First, you need to cut your chicken breast in half. To do that, place it on a cutting board and, while holding your knife parallel to the cutting board, start cutting down the length of the side of the breast, keeping your incision as centered as possible. Keep slicing the breast widthwise until you get to the other edge.
It might help to place a FLAT hand on top of the chicken breast and apply just a little bit of pressure on it.
Rub each chicken breast half with olive oil and sprinkle salt, pepper and dried thyme all over it. Transfer to a plate and set to rest in the refrigerator while you work on the tomato sauce.
Coat a large saucepan with a little bit of olive oil and heat over medium high heat. When pan is hot enough, add the onion, celery, salt, pepper and oregano and cook for about 5 minutes, stirring often, until fragrant and onion becomes translucent. Stir in garlic and continue cooking for another minute. Add tomatoes and tomato paste, stir well and bring to the boil then reduce heat and simmer gently for 10-15 minutes, stirring from time to time.
Meanwhile, preaheat your outdoor grill to medium high heat. Place the half chicken breasts on the grill and cook for about 4-5 minutes per side, or until cooked all the way through.
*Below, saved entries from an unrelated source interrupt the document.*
-- ==== Sys2Proof/Machine/Operands.lean ====
section
/-!
DEFINITION. The operands of commands: what the fetch checks of Table 4.7 need to know of an opcode, and the checks.
-/

namespace Sys2Proof.Machine

open Sys2Proof

/-- What the fetch checks ask of one command: slot counts its opcode allows, whether it is checkpoint-capable, the bits each
body word may have (word 1 first; a word beyond the list is unused), its limits, and the events, queues and memory ranges
it names, each with the word that names it. -/
structure OpInfo where
  slots : List Nat := [1]
  ckpt : Bool := false
  masks : List Nat := []
  /-- (word, holds). -/
  limits : List (Nat × Bool) := []
  /-- (word, event, GLOBAL). -/
  events : List (Nat × Nat × Bool) := []
  /-- (word, accessible). -/
  queues : List (Nat × Bool) := []
  /-- (word, address, bytes, write). -/
  ranges : List (Nat × Nat × Nat × Bool) := []
  deriving DecidableEq, Repr

/-- Where a command stands when it is checked: its partition, whether it belongs to the job that holds or would take the
grant (R177), its depth, and the slots left in its list. -/
structure FetchAt where
  part : Nat
  inJob : Bool
  depth : Nat
  left : Nat
  deriving DecidableEq, Repr

/-- A failed check: its status, the word it is about, and DETAIL. -/
structure FetchFail where
  status : Nat
  word : Nat := 0
  detail : Nat := 0
  deriving DecidableEq, Repr

/-- Engine class whose range holds an opcode (Table 4.1). -/
def opcodeClass (op : Nat) : Option Nat :=
  if op < 0x20 then some 0 else if op < 0x40 then some 2 else if op < 0x50 then some 1 else if op < 0x60 then some 3
  else if op < 0x68 then some 4 else if op < 0x70 then some 5 else if op < 0x80 then some 6 else if op < 0x88 then some 7
  else if op < 0x90 then some 8 else if op < 0x98 then some 9 else none

/-- All 64 bits of a word; its low 48; its high and low halves. -/
def mAll : Nat := 0xFFFFFFFFFFFFFFFF
def mAddr : Nat := 0xFFFFFFFFFFFF
def mHigh : Nat := 0xFFFFFFFF00000000
def mLow : Nat := 0xFFFFFFFF

/-- The first pair of a list whose test fails. -/
def firstFalse : List (Nat × Bool) → Option Nat
  | [] => none
  | (w, ok) :: l => if ok then firstFalse l else some w

/-- The first body word with a bit outside its mask. -/
def reservedSet (masks : List Nat) (words : List Nat) : Option Nat :=
  ((List.range words.length).find? fun i => 0 < i && (words.getD i 0) &&& masks.getD (i - 1) 0 != words.getD i 0)

/-- Checks 2 to 11 of Table 4.7 over a defined opcode. -/
def State.fetchBody (s : State) (f : FetchAt) (words : List Nat) (o : OpInfo) : Option FetchFail :=
  let h := words.getD 0 0
  let cls := (opcodeClass (hdrOp h)).getD 16
  if hdrClass h ≠ cls then some ⟨0x11, 0, 0⟩
  else if h / 2 ^ 45 ≠ 0 then some ⟨0x12, 0, 0⟩
  else if ¬ o.slots.contains (hdrSlots h) ∨ f.left < hdrSlots h then some ⟨0x13, 0, 0⟩
  else
    let last := 8 * hdrSlots h - 1
    let progress := bits (words.getD last 0) 47 0
    let masks := if o.ckpt && hdrCheckpoint h then
        (List.range last).map fun i => if i + 1 = last then mAddr else o.masks.getD i 0
      else o.masks
    match reservedSet masks words with
    | some w => some ⟨0x12, w, 0⟩
    | none =>
      if ¬ (s.partEngines f.part).testBit cls ∨ (cls = 2 ∧ f.inJob = false) then some ⟨0x15, 0, 0⟩
      else if hdrCheckpoint h && !o.ckpt then some ⟨0x16, 0, 0⟩
      else
        match firstFalse (o.limits ++ (if hdrCheckpoint h then [(last, progress % 8 == 0)] else [])) with
        | some w => some ⟨0x14, w, 0⟩
        | none =>
          match firstFalse (o.events.map fun e => (e.1, s.eventAccess f.part e.2.1 e.2.2)) with
          | some w => some ⟨0x19, w, 0⟩
          | none =>
            match firstFalse o.queues with
            | some w => some ⟨0x1A, w, 0⟩
            | none =>
              let prog := if hdrCheckpoint h then [(last, progress, 8, false), (last, progress, 8, true)] else []
              (o.ranges ++ prog).findSome? fun r =>
                (s.bounds f.part r.2.1 r.2.2.1 r.2.2.2).map fun a => ⟨0x18, r.1, a⟩

/-- Whether two ranges overlap. -/
def overlaps (a n b m : Nat) : Bool := decide (0 < n ∧ 0 < m ∧ a < b + m ∧ b < a + n)

/-! ### SEQ opcodes (Tables 4.14 and 4.15) -/

/-- EVENT in bits [11:0] and GLOBAL in bit 12 lie within their limits. -/
def eventField (w : Nat) : Bool := !bit w 12 || decide (bits w 11 0 < 1024)

/-- What the checks ask of a SEQ command of partition `p`. -/
def State.seqInfo (s : State) (p op : Nat) (words : List Nat) : Option OpInfo :=
  let w := fun i => words.getD i 0
  let a := fun i => bits (w i) 47 0
  let w1 := w 1
  let slots := hdrSlots (w 0)
  match op with
  | 0x00 => some {}
  | 0x01 =>
    let add := fun i => bits (w i) 63 32
    some { masks := List.replicate 4 (mHigh + 0x1FFF)
           limits := [1, 2, 3, 4].map fun i => (i, eventField (w i) && (add i != 0 || bits (w i) 12 0 == 0))
           events := ([1, 2, 3, 4].filter fun i => add i != 0).map fun i => (i, bits (w i) 11 0, bit (w i) 12) }
  | 0x02 =>
    some { masks := [mHigh + 0x3FFF, mLow], limits := [(1, eventField w1)], events := [(1, bits w1 11 0, bit w1 12)] }
  | 0x03 => some { masks := [mHigh + 0x1FFF], limits := [(1, eventField w1)], events := [(1, bits w1 11 0, bit w1 12)] }
  | 0x04 => some { masks := [1, mAll], limits := [(2, bit w1 0 || decide (w 2 ≤ 10000000000))] }
  | 0x05 =>
    some { masks := [mAddr, mAll]
           limits := [(1, a 1 % 4 == 0), (2, bits (w 2) 31 0 &&& bits (w 2) 63 32 == bits (w 2) 31 0)] }
  | 0x06 =>
    some { masks := [mAddr, mAddr], limits := [(1, a 1 % 4 == 0), (2, a 2 % 4 == 0)], ranges := [(2, a 2, 4, true)] }
  | 0x07 =>
    let n := bits (w 2) 6 0
    some { slots := (List.range 16).map (· + 1), masks := [mAddr, 0x7F] ++ List.replicate n mAll
           limits := [(1, a 1 % 8 == 0), (2, decide (n + 3 ≤ 8 * slots))], ranges := [(1, a 1, 8 * n, true)] }
  | 0x08 =>
    some { masks := [mAddr, mLow], limits := [(1, a 1 % 64 == 0), (2, decide (w 2 ≤ 1048576))]
           ranges := [(1, a 1, 64 * w 2, false)] }
  | 0x09 =>
    let cond := bits w1 2 0
    let byEvent := cond == 1 || cond == 2
    let byMem := cond == 3 || cond == 4
    let e := bits w1 27 16
    some { masks := [mHigh + 0x0FFF000F, mAddr, mAll]
           limits := [(1, decide (cond ≤ 4)), (1, if byEvent then !bit w1 3 || decide (e < 1024) else e == 0 && !bit w1 3),
                      (2, if byMem then a 2 % 8 == 0 else a 2 == 0), (3, !byEvent || bits (w 3) 63 32 == 0)]
           events := if byEvent then [(1, e, bit w1 3)] else []
           ranges := if byMem then [(2, a 2, 8, false)] else [] }
  | 0x0A => some { masks := [mHigh + 3] }
  | 0x0B => some { masks := [mHigh + 3] }
  | 0x0C =>
    let q := bits w1 8 0
    some { masks := [0x1FF + 0x1FFFF * 2 ^ 16 + 0xFF * 2 ^ 40, mAddr], limits := [(2, a 2 % 8 == 0)]
           queues := [(1, s.ownQueue p q && s.reg R.QUE_CFG_PRODUCER q == 0)]
           ranges := if a 2 = 0 then [] else [(2, a 2, 8, true)] }
  | 0x0D =>
    let q := bits w1 8 0
    let act := bits w1 18 16
    some { masks := [mHigh + 0x701FF], limits := [(1, decide (act ≤ 5) && (act == 5 || bits w1 63 32 == 0))]
           queues := [(1, s.ownQueue p q && (act != 5 || (s.reg R.QUE_CFG_KIND q != 0 && (s.queueX q).consumer == 0)))] }
  | 0x0E =>
    let q := bits w1 8 0
    some { masks := [0x1FF, mAll, mAddr], limits := [(3, a 3 % 8 == 0)]
           queues := [(1, s.ownQueue p q && s.reg R.QUE_CFG_KIND q == 0)]
           ranges := if a 3 = 0 then [] else [(3, a 3, 8, true)] }
  | 0x0F =>
    let q := bits w1 8 0
    some { masks := 0x1FF :: List.replicate 6 mAll, queues := [(1, s.ownQueue p q && s.reg R.QUE_CFG_KIND q == 2)] }
  | _ => none

end Sys2Proof.Machine
end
Transfer the chicken breasts to individual oven safe dishes. Top each breast with half the tomato sauce, then sprinkle the cheeses overtop the two dishes.
Place on the higher rack of your oven and set to broil, just until cheeses melt and start to bubble and turn golden brown.
Serve with a side of greens.
*While you're at it, why not throw a few veggies on the grill, like bell peppers, zucchinis, eggplants, radicchio or endives? Simply prep your veggies (slice, cut or half them) drizzle with a little bit of extra virgin olive oil, sprinkle with salt and pepper and place them on the grill next to your chicken.